Science advice is the process, structures and institutions through which governments and politicians consider science, technology and innovation information in policy- and decision- making. Across different national governments and international bodies, there are a variety of structures and institutions for scientific advice.  They reflect distinctive cultures and traditions of decision-making, which Sheila Jasanoff has termed the ‘civic epistemology’ through which expert claims are constructed, validated or challenged in a given society.

Science advice can also be called "science for policy," indicating the flow of information from scientific to policy domains with the intention of informing decisions. This is distinct from "policy for science," the institutions, rules and norms governing how science is funded, conducted, and communicated.

At the national level, countries have diverse models for how to connect scientists and policymakers.

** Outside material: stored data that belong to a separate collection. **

-- ==== Sys2Proof/Laws/State.lean ====
section
/-! SUPPORT. What each update of the state leaves: one lemma per field per update, so that no proof unfolds an update. -/

namespace Sys2Proof.Machine

/-! ### modApp -/

@[simp] theorem State.modApp_pending (s : State) (a : Nat) (f : AppLive → AppLive) : (s.modApp a f).pending = s.pending := rfl
@[simp] theorem State.modApp_now (s : State) (a : Nat) (f : AppLive → AppLive) : (s.modApp a f).now = s.now := rfl
@[simp] theorem State.modApp_supplyGood (s : State) (a : Nat) (f : AppLive → AppLive) : (s.modApp a f).supplyGood = s.supplyGood := rfl
@[simp] theorem State.modApp_lineAsserted (s : State) (a : Nat) (f : AppLive → AppLive) : (s.modApp a f).lineAsserted = s.lineAsserted := rfl
@[simp] theorem State.modApp_commandedDue (s : State) (a : Nat) (f : AppLive → AppLive) : (s.modApp a f).commandedDue = s.commandedDue := rfl
@[simp] theorem State.modApp_mode (s : State) (a : Nat) (f : AppLive → AppLive) : (s.modApp a f).mode = s.mode := rfl
@[simp] theorem State.modApp_restartTimer (s : State) (a : Nat) (f : AppLive → AppLive) : (s.modApp a f).restartTimer = s.restartTimer := rfl
@[simp] theorem State.modApp_gatheringTimer (s : State) (a : Nat) (f : AppLive → AppLive) : (s.modApp a f).gatheringTimer = s.gatheringTimer := rfl
@[simp] theorem State.modApp_freezeCarried (s : State) (a : Nat) (f : AppLive → AppLive) : (s.modApp a f).freezeCarried = s.freezeCarried := rfl
@[simp] theorem State.modApp_restartRecord (s : State) (a : Nat) (f : AppLive → AppLive) : (s.modApp a f).restartRecord = s.restartRecord := rfl
@[simp] theorem State.modApp_store (s : State) (a : Nat) (f : AppLive → AppLive) : (s.modApp a f).store = s.store := rfl
@[simp] theorem State.modApp_verified (s : State) (a : Nat) (f : AppLive → AppLive) : (s.modApp a f).verified = s.verified := rfl
@[simp] theorem State.modApp_written (s : State) (a : Nat) (f : AppLive → AppLive) : (s.modApp a f).written = s.written := rfl
@[simp] theorem State.modApp_force (s : State) (a : Nat) (f : AppLive → AppLive) : (s.modApp a f).force = s.force := rfl
@[simp] theorem State.modApp_validation (s : State) (a : Nat) (f : AppLive → AppLive) : (s.modApp a f).validation = s.validation := rfl
@[simp] theorem State.modApp_ports (s : State) (a : Nat) (f : AppLive → AppLive) : (s.modApp a f).ports = s.ports := rfl
@[simp] theorem State.modApp_nodes (s : State) (a : Nat) (f : AppLive → AppLive) : (s.modApp a f).nodes = s.nodes := rfl
@[simp] theorem State.modApp_substs (s : State) (a : Nat) (f : AppLive → AppLive) : (s.modApp a f).substs = s.substs := rfl
@[simp] theorem State.modApp_held (s : State) (a : Nat) (f : AppLive → AppLive) : (s.modApp a f).held = s.held := rfl
@[simp] theorem State.modApp_pass (s : State) (a : Nat) (f : AppLive → AppLive) : (s.modApp a f).pass = s.pass := rfl
@[simp] theorem State.modApp_spoils (s : State) (a : Nat) (f : AppLive → AppLive) : (s.modApp a f).spoils = s.spoils := rfl
@[simp] theorem State.modApp_publicationCount (s : State) (a : Nat) (f : AppLive → AppLive) : (s.modApp a f).publicationCount = s.publicationCount := rfl
@[simp] theorem State.modApp_published (s : State) (a : Nat) (f : AppLive → AppLive) : (s.modApp a f).published = s.published := rfl
@[simp] theorem State.modApp_evaluation (s : State) (a : Nat) (f : AppLive → AppLive) : (s.modApp a f).evaluation = s.evaluation := rfl
@[simp] theorem State.modApp_coupled (s : State) (a : Nat) (f : AppLive → AppLive) : (s.modApp a f).coupled = s.coupled := rfl
@[simp] theorem State.modApp_entries (s : State) (a : Nat) (f : AppLive → AppLive) : (s.modApp a f).entries = s.entries := rfl
@[simp] theorem State.modApp_ticketCounter (s : State) (a : Nat) (f : AppLive → AppLive) : (s.modApp a f).ticketCounter = s.ticketCounter := rfl
@[simp] theorem State.modApp_ended (s : State) (a : Nat) (f : AppLive → AppLive) : (s.modApp a f).ended = s.ended := rfl
@[simp] theorem State.modApp_programmes (s : State) (a : Nat) (f : AppLive → AppLive) : (s.modApp a f).programmes = s.programmes := rfl
@[simp] theorem State.modApp_waitingOrder (s : State) (a : Nat) (f : AppLive → AppLive) : (s.modApp a f).waitingOrder = s.waitingOrder := rfl
@[simp] theorem State.modApp_restrictions (s : State) (a : Nat) (f : AppLive → AppLive) : (s.modApp a f).restrictions = s.restrictions := rfl
@[simp] theorem State.modApp_stored (s : State) (a : Nat) (f : AppLive → AppLive) : (s.modApp a f).stored = s.stored := rfl
@[simp] theorem State.modApp_writes (s : State) (a : Nat) (f : AppLive → AppLive) : (s.modApp a f).writes = s.writes := rfl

In some countries, the president of the National academy, an elected organization of distinguished researchers in natural and social sciences, engineering, medicine, and the humanities, serves as a government science advisor, while other countries have an advisory committee or civil servants perform this role. National academies are often commissioned to write reports advising government on the state of scientific knowledge to inform policy-relevant questions, such as the risk from chemicals or disease.

Other countries, such as the UK, have a wide range of sources of expert scientific advice which draw on several of these sources.

At the international level, there is an increasing movement to bring together national science advisors to share best practices and form a network to deal with global challenges (e.g., pandemics, climate change). The first global Science Advice to Governments meeting was held in Auckland, New Zealand on August 27–28, 2014.  This meeting brought together high-level science advisors, scientists, and practitioners to discuss the relationship between science and policy. A new network of European science academies was established at the European Open Science meeting in Copenhagen in June 2014, which now includes 20 countries.

The International Council for Science (ICSU) is a major international organization with a program in science for policy.

Science advice structures 
A briefing paper, described four of the most commonly used science advice structures for jurisdictions: advisory councils, advisory committees, national academies, and chief scientific advisors. These structures are most commonly employed at the national level, but may also be used in sub-national jurisdictions like Quebec, or supra-national bodies like the European Commission, which has an in-house science service, the Joint Research Centre.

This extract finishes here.